December 7, 2006

 

UK beef farmers must act wise to save industry

 

 

UK beef production could only be maintained in anything approaching its current volume if producer incomes increase by 20-25 percent at the same time as production efficiency is lifted by around 30 percent, concluded the National Beef Association.

 

The analysis came after the newly modelled beef farm income figures for 2005-2006, which confirmed cross-UK net losses of around GBP450 (US$885) per suckler cow and perhaps GBP150 (US$295) per slaughter animal.

 

The disastrous profit and loss evidence must shake all those who rely on the continued production of domestic beef cattle and wish to develop a sound future for an efficient UK industry, said NBA chairman, Duff Burrell.

 

In order to pull out the beef sector, farmers must be given a chance to re-structure their businesses by using their ever-declining single farm payment (SFP) to fund new production efficiencies.
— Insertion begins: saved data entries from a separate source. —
-- ==== Sys2Proof/Laws/Reports.lean ====
section
/-! SUPPORT. What the operations on the Report Queue and on the transmit side of the Source Link can do. -/

namespace Sys2Proof.Machine

open Sys2Proof

/-- `t` is `s` but for the Source Link and the tap buffer, which a selection may take from. -/
def OnlyReports (s t : State) : Prop :=
  ∃ l b, t = { s with source := l, playout := { s.playout with tap := { s.playout.tap with buffer := b } } }

theorem OnlyReports.refl (s : State) : OnlyReports s s := ⟨s.source, s.playout.tap.buffer, rfl⟩

theorem OnlyReports.trans {s t u : State} (h : OnlyReports s t) (k : OnlyReports t u) :
    OnlyReports s u := by
  obtain ⟨l, b, rfl⟩ := h
  obtain ⟨l', b', rfl⟩ := k
  exact ⟨l', b', rfl⟩

theorem onlyReports_modSource (s : State) (f : SourceLink → SourceLink) :
    OnlyReports s (s.modSource f) := ⟨f s.source, s.playout.tap.buffer, rfl⟩

/-- A selection that begins nothing: the side is SENDING, or nothing waits, or the link is DOWN. -/
theorem selectSource_idle (s : State)
    (h : s.source.up = false ∨ s.source.sending.isSome
      ∨ (s.source.reports = [] ∧ s.playout.tap.buffer = [])) : selectSource s = s := by
  unfold selectSource
  rcases h with h | h | ⟨h, k⟩
  · simp [h]
  · cases hs : s.source.sending <;> simp_all
  · split <;> simp_all

/-- A selection of the oldest report (R197). -/
theorem selectSource_report (s : State) (r : Report) (rest : List Report) (up : s.source.up = true)
    (free : s.source.sending = none) (h : s.source.reports = r :: rest) :
    selectSource s =
      { s with source := { s.source with reports := rest, sending := some (.report r) } } := by
  simp [selectSource, up, free, h, State.modSource]

/-- A selection changes the Source Link and the tap buffer alone. -/
theorem selectSource_only (s : State) : OnlyReports s (selectSource s) := by
  unfold selectSource
  split
  · split
    · exact onlyReports_modSource _ _
    · exact ⟨_, _, rfl⟩
    · exact OnlyReports.refl s
  · exact OnlyReports.refl s

theorem offerEvent_only (code : EventCode) (subject : Nat) (payload : List Field) (s : State) :
    OnlyReports s (offerEvent code subject payload s) :=
  (onlyReports_modSource _ _).trans (selectSource_only _)

/-- A selection reads the Source Link and the tap alone. -/
theorem selectSource_reads (u s : State) (link : u.source = s.source)
    (same : u.playout.tap = s.playout.tap) :
    selectSource u =
      { u with
        source := (selectSource s).source
        playout := { u.playout with tap := (selectSource s).playout.tap } } := by
  rcases u with ⟨_, _, _, _, _, _, ⟨_, _, tap⟩, _, _, _, ⟨up, sending, reports, _, _, _, _, _⟩, _, _⟩
  rcases s with ⟨_, _, _, _, _, _, ⟨_, _, _⟩, _, _, _, _, _, _⟩
  simp only at link same
  subst link same
  unfold selectSource State.modSource State.modTap State.modPlayout
  rcases tap with ⟨_, buffer, _⟩
  cases up <;> cases sending <;> cases reports <;> cases buffer <;> rfl

/-- An event report is made of the Source Link, the tap and the block number alone. -/
theorem offerEvent_reads (u s : State) (code : EventCode) (subject : Nat) (payload : List Field)
    (link : u.source = s.source) (tap : u.playout.tap = s.playout.tap)
    (block : u.timeline.block = s.timeline.block) :
    offerEvent code subject payload u =
      { u with
        source := (offerEvent code subject payload s).source
        playout := { u.playout with tap := (offerEvent code subject payload s).playout.tap } } := by
  unfold offerEvent
  have now : u.block = s.block := block
  rw [selectSource_reads (u.modSource fun l => l.offerEvent code subject payload u.block)
    (s.modSource fun l => l.offerEvent code subject payload s.block)
    (by simp [State.modSource, link, now]) tap]
  rfl

theorem offerFirm_only (sort : ReportSort) (payload : List Field) (s : State) :
    OnlyReports s (offerFirm sort payload s) :=
  (onlyReports_modSource _ _).trans (selectSource_only _)

theorem reply_only (kind : Byte) (d : Header) (status : Status) (payload : List Field) (s : State) :
    OnlyReports s (reply kind d status payload s) := offerFirm_only _ _ _

theorem completeSource_only (s : State) : OnlyReports s (completeSource s) := by
  unfold completeSource
  split
  · exact OnlyReports.refl s
  · exact (onlyReports_modSource _ _).trans (selectSource_only _)
  · exact (onlyReports_modSource _ _).trans (selectSource_only _)

/-- The REPLY of a directive that the link takes and has room to answer (R192, R195 to R197). -/
theorem reply_answered (kind : Byte) (d : Header) (status : Status) (payload : List Field) (s : State)
    (up : s.source.up = true) (room : s.source.reports.length < Config.reportCapacity) :
    reply kind d status payload s = s.answered kind d status payload := by
  unfold reply offerFirm SourceLink.offerFirm
  simp only [room, ↓reduceIte, State.modSource, SourceLink.enter, State.answered,
    SourceLink.answered, State.block]
  cases hs : s.source.sending with
  | some f => rw [selectSource_idle]; right; left; simp
  | none =>
    cases hr : s.source.reports with
    | nil => rw [selectSource_report (h := rfl)] <;> simp_all
    | cons h q => rw [selectSource_report (h := rfl)] <;> simp_all

/-- The same for a part that listens. -/
theorem State.Listening.reply {s : State} (h : s.Listening) (kind : Byte) (d : Header)
    (status : Status) (payload : List Field) :
    Machine.reply kind d status payload s = s.answered kind d status payload :=
  reply_answered kind d status payload s h.2.1 h.2.2

/-- A directive that reaches the part. -/
theorem State.Listening.onSource {s : State} (h : s.Listening) (f : State → State) :
    s.onSource f = .next (f s) := by simp [State.onSource, h.1, h.2.1]

end Sys2Proof.Machine
end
For that to happen, they must be offered a substantial increase in direct market income, he elaborated.

 

The twin pronged approach seems to be the only way of maintaining domestic production levels at a time when world production was creeping closer to global deficit.

 

Farmers would henceforth, need to make a determined effort to spread their overheads and invest money to achieve their lowest possible unit cost instead of sitting with their fingers crossed and waiting for a timely lift in the market to ride to their rescue, he emphasised.